# Toshiba Laptop (4300 in docking station) X problem on exit

## niqdanger

When exiting X while the machine is docked, the refresh or syncing rate are completely wrong and I cannot see anything. My shell is there, the screen is just a blur of colors, or sometimes some solid vertical lines. The only solution is to reboot (issue a halt and stop/start, or issue a reboot command) , or I can restart x. The machine is running properly, I just cant read the screen  :Smile:  This will happen when docked and using an external monitor. If I use the laptop screen (not docked) all is fine on starts and exits. 

Any suggestions to solve this?

----------

## Xinos

Looking at the XF86Config file I would try to setup a new Device and Monitor for the docking station and then specify the docking station when you run  X windows. You will have to add a new section portion to this file and then change the Device and Monitor. For your new monitor change your refresh and sync lines to whatever you need. Let us know if this fixes you problem. Below is an example of the XF86Config Screen portion where you will specify "Screen 2":

# Any number of screen sections may be present.  Each describes

# the configuration of a single screen.  A single specific screen section

# may be specified from the X server command line with the "-screen"

# option.

Section "Screen"

    Identifier  "Screen 1"

    Device      "matrox"

    Monitor     "m500"

    DefaultDepth 24

    Subsection "Display"

        Depth       8

        Modes       "800x600" "1024x768"

        ViewPort    0 0

    EndSubsection

    Subsection "Display"

----------

## niqdanger

[quote="Xinos"]Looking at the XF86Config file I would try to setup a new Device and Monitor for the docking station and then specify the docking station when you run  X windows. You will have to add a new section portion to this file and then change the Device and Monitor. For your new monitor change your refresh and sync lines to whatever you need. Let us know if this fixes you problem. Below is an example of the XF86Config Screen portion where you will specify "Screen 2":

I am not so sure it is the monitor setting in X that is at fault, or the screen section. Intrestingly, if I run X and quit X with the machine docked, but not using the external monitor, I get my shell back just fine. 

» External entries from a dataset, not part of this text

@[simp] theorem fields_reset : Instr.reset.fields = ⟨0x01#8, 0#8, 0#8, 0#8, 0#32⟩ := rfl
@[simp] theorem fields_tick : Instr.tick.fields = ⟨0x02#8, 0#8, 0#8, 0#8, 0#32⟩ := rfl
@[simp] theorem fields_setrate : (Instr.setrate x).fields = ⟨0x03#8, 0#8, 0#8, 0#8, x⟩ := rfl
@[simp] theorem fields_setpoly : (Instr.setpoly sd m).fields = ⟨0x10#8, sd.byte, 0#8, 0#8, BitVec.ofInt 32 m⟩ := rfl
@[simp] theorem fields_wrin : (Instr.wrin sd k x).fields = ⟨0x11#8, sd.byte, byteOfFin k, 0#8, x⟩ := rfl
@[simp] theorem fields_wrparam : (Instr.wrparam p x).fields = ⟨0x12#8, p.byte, 0#8, 0#8, x⟩ := rfl
@[simp] theorem fields_wrmod : (Instr.wrmod j l x).fields = ⟨0x13#8, byteOfFin j, byteOfFin l, 0#8, x⟩ := rfl
@[simp] theorem fields_wrdef : (Instr.wrdef type m).fields = ⟨0x14#8, type, 0#8, 0#8, BitVec.ofInt 32 m⟩ := rfl
@[simp] theorem fields_rdout : (Instr.rdout sd k).fields = ⟨0x20#8, sd.byte, byteOfFin k, 0#8, 0#32⟩ := rfl
@[simp] theorem fields_rdch : (Instr.rdch sd).fields = ⟨0x21#8, sd.byte, 0#8, 0#8, 0#32⟩ := rfl
@[simp] theorem fields_rdtype : Instr.rdtype.fields = ⟨0x22#8, 0#8, 0#8, 0#8, 0#32⟩ := rfl
@[simp] theorem fields_rdsub : Instr.rdsub.fields = ⟨0x23#8, 0#8, 0#8, 0#8, 0#32⟩ := rfl
@[simp] theorem fields_rddef : (Instr.rddef type).fields = ⟨0x24#8, type, 0#8, 0#8, 0#32⟩ := rfl
@[simp] theorem fields_rdparam : (Instr.rdparam p).fields = ⟨0x25#8, p.byte, 0#8, 0#8, 0#32⟩ := rfl

end

theorem encode_eq_word (i : Instr) : encode i = i.fields.word := rfl

@[simp] theorem fieldsOf_encode (i : Instr) : fieldsOf (encode i) = i.fields := fieldsOf_word i.fields

theorem encode_eq_iff {i : Instr} {w : Word} : encode i = w ↔ i.fields = fieldsOf w := by
  rw [← fieldsOf_inj, fieldsOf_encode]

/-- The fields of `f` that a command carries, under the command's own `OP` and with zeros elsewhere (R112). -/
def Opcode.carried (o : Opcode) (f : Fields) : Fields where
  op := o.byte
  a := if o.format.usesA then f.a else 0#8
  b := if o.format.usesB then f.b else 0#8
  z := 0#8
  data := if o.format.usesData then f.data else 0#32

/-- Nothing is lost in what a command carries of fields that pass the checks of R112. -/
theorem Opcode.carried_eq_self {o : Opcode} {f : Fields} (hop : Opcode.ofByte? f.op = some o)
    (hzeros : checkZeros o.format f = none) : o.carried f = f := by
  obtain ⟨hz, ha, hb, hdata⟩ := checkZeros_eq_none_iff.mp hzeros
  have hop := Opcode.byte_of_ofByte? hop
  rw [Opcode.carried, hop, ← hz]
  congr 1 <;> grind

/-- The fields of a command's word pass the checks of R112. -/
theorem checkZeros_fields (i : Instr) : checkZeros i.opcode.format i.fields = none := by
  cases i <;> rfl

/-- A 32-bit integer operand is read back from its two's-complement pattern (R113). -/
theorem toInt_ofInt_of_range {k : Int} (hlow : -2147483648 ≤ k) (hhigh : k ≤ 2147483647) :
    (BitVec.ofInt 32 k).toInt = k :=
  BitVec.toInt_ofInt_eq_self (by decide) hlow (by omega)

/-- The operands of a well-formed command are assembled again from its fields. -/
theorem assemble_fields {n : Nat} {i : Instr} (h : i.WellFormedFor n) : assemble i.opcode i.fields = .ok i := by
  cases i with
  | reset | tick | setrate | rdtype | rdsub | rddef => rfl
  | setpoly sd count =>
    obtain ⟨hlow, hhigh⟩ := setpoly_wellFormedFor_iff.mp h
    simp [assemble, Instr.opcode, toInt_ofInt_of_range (k := count) (by omega) (by omega)]
  | wrdef type subtype =>
    obtain ⟨-, hlow, hhigh⟩ := wrdef_wellFormedFor_iff.mp h
    simp [assemble, Instr.opcode, toInt_ofInt_of_range (k := subtype) (by omega) hhigh]
  | wrin | wrparam | wrmod | rdout | rdch | rdparam => simp [assemble, Instr.opcode]

/-- An assembled command has the fields that its operands come from. -/
theorem fields_of_assemble {o : Opcode} {f : Fields} {i : Instr} (h : assemble o f = .ok i) :
    i.fields = o.carried f := by
  cases o with
  | reset | tick | setrate | rdtype | rdsub | rddef => cases h; rfl
  | wrdef =>
    cases h
    simp only [fields_wrdef, BitVec.ofInt_toInt]
    rfl
  | setpoly | rdch =>
    simp only [assemble] at h
    split at h <;> cases h
    simp only [fields_setpoly, fields_rdch, Side.byte_of_ofByte? ‹_›, BitVec.ofInt_toInt]
    rfl
  | wrin | rdout =>
    simp only [assemble] at h
    split at h <;> cases h
    simp only [fields_wrin, fields_rdout, Side.byte_of_ofByte? ‹_›, byteOfFin_of_channelOfByte? ‹_›]
    rfl
  | wrparam | rdparam =>
    simp only [assemble] at h
    split at h <;> cases h
    simp only [fields_wrparam, fields_rdparam, ParamSlot.byte_of_ofByte? ‹_›]
    rfl
  | wrmod =>
    simp only [assemble] at h
    split at h <;> cases h
    simp only [fields_wrmod, byteOfFin_of_parameterOfByte? ‹_›, byteOfFin_of_sourceOfByte? ‹_›]
    rfl

/-- The decoder accepts exactly the words of well-formed commands. -/
theorem decodeFor_ok_iff_fields {n : Nat} {w : Word} {i : Instr} :
    decodeFor n w = .ok i ↔ i.fields = fieldsOf w ∧ i.WellFormedFor n := by
  rw [decodeFor_ok]
  constructor
  · rintro ⟨o, hop, hzeros, hassemble, hwf⟩
    exact ⟨(fields_of_assemble hassemble).trans (Opcode.carried_eq_self hop hzeros), hwf⟩
  · rintro ⟨hfields, hwf⟩
    rw [← hfields]
    exact ⟨i.opcode, Opcode.ofByte?_byte _, checkZeros_fields i, assemble_fields hwf, hwf⟩

end Sys2Proof

/-! PROOFS. The legal fields, written out by opcode, are those of the well-formed commands (R114, R128). -/

namespace Sys2Proof

/-- The fields of a well-formed command stand in the row of its opcode. -/
theorem legalFields_fields {n : Nat} {i : Instr} (h : i.WellFormedFor n) : LegalFields n i.fields := by
  cases i with
  | reset | tick | rdtype | rdsub => simp [LegalFields]
  | setrate rate => simpa [LegalFields] using setrate_wellFormedFor_iff.mp h
  | setpoly sd count =>
    obtain ⟨hlow, hhigh⟩ := setpoly_wellFormedFor_iff.mp h
    have hint : (BitVec.ofInt 32 count).toInt = count := toInt_ofInt_of_range (by omega) (by omega)
    simp [LegalFields, sd.toNat_byte_le, hint, hlow, hhigh]
  | wrdef type subtype =>
    obtain ⟨htype, hlow, hhigh⟩ := wrdef_wellFormedFor_iff.mp h
    have hint : (BitVec.ofInt 32 subtype).toInt = subtype := toInt_ofInt_of_range (by omega) hhigh
    simp [LegalFields, htype, hint, hlow]
  | wrin sd k | rdout sd k => simp [LegalFields, sd.toNat_byte_le, toNat_byteOfFin_le k]
  | wrmod j l => simp [LegalFields, toNat_byteOfFin_le j, toNat_byteOfFin_le l]
  | rdch sd => simp [LegalFields, sd.toNat_byte_le]
  | wrparam p | rdparam p => simp [LegalFields, p.toNat_byte_le]
  | rddef type => simpa [LegalFields] using rddef_wellFormedFor_iff.mp h

/-- Fields in a row of the opcode map are those of a command with legal operands. -/
theorem exists_fields_eq_of_legalFields {n : Nat} {f : Fields} (h : LegalFields n f) :
    ∃ i : Instr, i.fields = f ∧ i.WellFormedFor n := by
  obtain ⟨op, a, b, z, data⟩ := f
  have hint : BitVec.ofInt 32 data.toInt = data := BitVec.ofInt_toInt
  obtain ⟨rfl, hrow⟩ := h
  rcases hrow with ⟨rfl, rfl, rfl, rfl⟩ | ⟨rfl, rfl, rfl, rfl⟩ | ⟨rfl, rfl, rfl, hrate⟩ | ⟨rfl, ha, rfl, hcount⟩ |
    ⟨rfl, ha, hb⟩ | ⟨rfl, ha, rfl⟩ | ⟨rfl, ha, hb⟩ | ⟨rfl, ha, rfl, hsub⟩ | ⟨rfl, ha, hb, rfl⟩ | ⟨rfl, ha, rfl, rfl⟩ |
    ⟨rfl, rfl, rfl, rfl⟩ | ⟨rfl, rfl, rfl, rfl⟩ | ⟨rfl, ha, rfl, rfl⟩ | ⟨rfl, ha, rfl, rfl⟩
  · exact ⟨.reset, rfl, rfl⟩
  · exact ⟨.tick, rfl, rfl⟩
  · exact ⟨.setrate data, rfl, setrate_wellFormedFor_iff.mpr hrate⟩
  · obtain ⟨sd, rfl⟩ := Side.exists_byte ha
    exact ⟨.setpoly sd data.toInt, congrArg _ hint, setpoly_wellFormedFor_iff.mpr hcount⟩
  · obtain ⟨sd, rfl⟩ := Side.exists_byte ha
    obtain ⟨k, rfl⟩ := exists_byteOfFin hb
    exact ⟨.wrin sd k data, rfl, rfl⟩
  · obtain ⟨p, rfl⟩ := ParamSlot.exists_byte ha
    exact ⟨.wrparam p data, rfl, rfl⟩
  · obtain ⟨p, rfl⟩ := exists_byteOfFin ha
    obtain ⟨k, rfl⟩ := exists_byteOfFin hb
    exact ⟨.wrmod p k data, rfl, rfl⟩
  · exact ⟨.wrdef a data.toInt, congrArg _ hint,
      wrdef_wellFormedFor_iff.mpr ⟨ha, hsub, Int.le_of_lt_add_one data.toInt_lt⟩⟩
  · obtain ⟨sd, rfl⟩ := Side.exists_byte ha
    obtain ⟨k, rfl⟩ := exists_byteOfFin hb
    exact ⟨.rdout sd k, rfl, rfl⟩
  · obtain ⟨sd, rfl⟩ := Side.exists_byte ha
    exact ⟨.rdch sd, rfl, rfl⟩
  · exact ⟨.rdtype, rfl, rfl⟩
  · exact ⟨.rdsub, rfl, rfl⟩
  · exact ⟨.rddef a, rfl, rddef_wellFormedFor_iff.mpr ha⟩
  · obtain ⟨p, rfl⟩ := ParamSlot.exists_byte ha
    exact ⟨.rdparam p, rfl, rfl⟩
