/-- The host interface registers (14 T14-5..8). -/
structure Pci where
  bar2Base : BitVec 14 := 0
  jobPage : BitVec 32 := 0
  jobState : BitVec 3 := 0
  jobCause : BitVec 8 := 0
  jobIndex : W32 := 0
  /-- The refusal concerned a register list entry (14 R289). -/
  jobFlag : Bool := false
  /-- The load under way: its requester and its page (14 R289). -/
  loading : Option (BitVec 16 × Nat) := none
  logBase : BitVec 52 := 0
  logEn : Bool := false
  logSize : BitVec 5 := 12
  irqCount : BitVec 8 := 16
  irqUs : BitVec 16 := 100
  logVec : BitVec 11 := 0
  urgentVec : BitVec 11 := 1
  logProdAddr : BitVec 61 := 0
  logCons : W32 := 0
  logProd : W32 := 0
  pubAddr : BitVec 58 := 0
  pubPeriod : BitVec 16 := 0
  ptmPeriod : BitVec 16 := 0
  ptmLocal : Word := 0
  ptmMaster : Word := 0
  ptmDelay : W32 := 0
  rdTmo : BitVec 16 := 1000
  speed : BitVec 3 := 0
  width : BitVec 5 := 0
  flit : Bool := false
  cntRdTmo : Word := 0
  cntPoisoned : Word := 0
  cntLogLost : Word := 0
  cntPtmFail : Word := 0
  cntWwPosts : Word := 0
  cntWwStale : Word := 0
  cntInBytes : Word := 0
  cntOutBytes : Word := 0
  ww : List WatchWin := List.replicate 16 {}
deriving DecidableEq, Repr, Inhabited

/-- The host port beside the registers of T14-5: configuration space, MSI-X and what waits. -/
structure PciPort where
  bar2Log2 : Nat := 40
  busMaster : Bool := false
  ptmEn : Bool := false
  inD3 : Bool := false
  linkUp : Bool := false
  /-- MSI-X Enable and Function Mask. -/
  msixOn : Bool := false
  msixMask : Bool := false
  /-- MSI-X table entries that software has written: (entry, 128 bits); an unwritten entry is masked and zero. -/
  msix : List (Nat × BitVec 128) := []
  /-- Vectors whose pending bit is set. -/
  pba : List Nat := []
  pubSeq : Word := 0
  pubTimer : Timer := none
  ptmTimer : Timer := none
  /-- Requests that wait, in arrival order. -/
  held : List HeldReq := []
deriving DecidableEq, Repr, Inhabited

/-- An event record before it is written (14 T14-3). -/
structure LogRec where
  cause : BitVec 8
  source : BitVec 4
  cls : BitVec 2
  jobTag : BitVec 16
  w0 : Word
  w1 : Word
  w2 : Word
  w3 : Word
deriving DecidableEq, Repr, Inhabited

/-- The log unit (14 R294, R295). -/
structure Log where
  buf : List LogRec := []
  /-- Sequence number of the next record to be written. -/
  nextSeq : W32 := 1
  /-- Records lost since the last record written. -/
  lost : Nat := 0
  unsignalled : Nat := 0
  irqTimer : Timer := none
deriving DecidableEq, Repr, Inhabited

At this point, simply attempting to use the external monitor (via 'Function  F5' keystroke)  sends both the internal and external into fits. Fixable by either restarting X or by restarting the machine (halt or reboot) 

Simply using the eternal display in my shell offers no odd behavior, switching into and out of flawlessly

So it has to be a problem in the S3 driver in X, correct? Maybe I need to toggle some of the driver options. I'll try a few things and post back, but Im open to suggestions.

----------

## niqdanger

Ok, I tried compiling the redhat kernel sources and running that kernel, but it didnt work.  I have also tried running the X server from here (http://www.probo.com/timr/savage40.html) and I still have the same result.

(And I did install RH7.3 on another drive and it worked as it should, but I really dont want to use RH7.3, Im linking Gentoo)

-Nick

----------

## niqdanger

Ok, I tried compiling the redhat kernel sources and running that kernel, but it didnt work.  I have also tried running the X server from here (http://www.probo.com/timr/savage40.html) and I still have the same result.

(And I did install RH7.3 on another drive and it worked as it should, but I really dont want to use RH7.3, Im linking Gentoo)

-Nick

----------